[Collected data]
/-- The entities with something staged. -/
def Ald.stagedKeys (a : Ald) : List (Nat × Nat) := (a.staged.map fun w => (w.1, w.2.1)).dedup

/-- SETTINGS_SAVE (R171). [DEDUCED: notes/assumptions/37.md] -/
def execSettingsSave (c : Call) (s : State) : Host.Outcome State Fault Refusal :=
  done (s.command c 0x0A03 fun t =>
    let rs := t.ald.stagedKeys.foldl (fun l (k : Nat × Nat) =>
      putSettings { kind := k.1, index := k.2, data := t.stagedData k.1 k.2 } l) t.settings
    let u := t.tookDraw.writeSettings rs
    ({ u with ald := { u.ald with staged := [] } }).finish c stOk)

/-- SETTINGS_REPAIR_WRITE (R167): the Chart's field repairs go into a new Settings copy. -/
def execSettingsRepairWrite (s : State) : Host.Outcome State Fault Refusal :=
  let t := s.begin
  done (if t.ald.repairDue.isNone || t.alr.quiet || t.rst.coreReset.isSome || decide (t.rst.phase ≠ .service) then t
    else
      let u := t.writeSettings (putSettings { kind := 3, index := 0, data := t.repairBytes } t.settings)
      { u with ald := { u.ald with repairDue := none } })

/-! ### The Steelyard's seal (R579, R580) -/

/-- The seal record written before its fuse bit (R580): two erased sectors, then the record with its signatures.
[DEDUCED: notes/assumptions/40.md] -/
def State.writeSeal (gen : Nat) (sigs : Bytes) (s : State) : State :=
  let b := leBytes 4 0x53595358 ++ leBytes 2 1 ++ leBytes 1 gen ++ [0] ++ (padTo 48 s.sty.sd).take 48 ++ zeros 8 ++ (padTo 4728 sigs).take 4728
  { s.emits [.nvmErase 0x1FFE, .nvmErase 0x1FFF, .nvmWrite 0x01FFE000 b] with
    nvm := { s.nvm with sealRec := some { gen, sd := s.sty.sd, signer := s.sty.seed } } }

/-- Bit n of SEAL_BREAKS is programmed, and the break is reported (R580, R585). [DEDUCED: notes/assumptions/40.md] -/
def State.countBreak (n why : Nat) (s : State) : State :=
  (s.queueJob .sealBreak [(0xF1, n)]).event evStySealBreak unitSteelyard none (n + 1) why

/-- SEALED. -/
def State.isSealed (s : State) : State := { s with sty := { s.sty with keySealed := true, unsealed := false } }

/-- The seal evaluated (R580). A record verifies under the keys that signed it. [DEDUCED: notes/assumptions/40.md] -/
def State.sealEvaluate (sigs : Bytes) (s : State) : State :=
  if ¬ s.build.sty then s else
    let s : State := { s with sty := { s.sty with sd := sha384 (Config.styRomDigest ++ s.cfg.sty.bytes) } }
    if s.sty.keyFailed then s else
      let n := s.sealBreaks
      let valid := s.nvm.sealRec.filter fun r => r.signer = s.sty.seed
      let same := (valid.filter fun r => r.sd = s.sty.sd).map (·.gen)
      if same = some n then s.isSealed
      else if same = some (n + 1) ∧ n < 32 then s.isSealed.countBreak n 3
      else if valid.isNone ∧ n = 0 ∧ ¬ (s.lcu.fuse 0xF2).testBit 0 then (s.writeSeal 0 sigs).isSealed
      else if n = 32 then
        ({ s with sty := { s.sty with unsealed := true, keySealed := false } }).event evStyExhausted unitSteelyard none 0 0
      else ((s.writeSeal (n + 1) sigs).isSealed).countBreak n (if valid.any fun (r : SealRecord) => decide (r.sd ≠ s.sty.sd) then 1 else 2)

Problem description - Your answer should be a single number: the count of lines in these records that hold the string "kind".

Written response - 2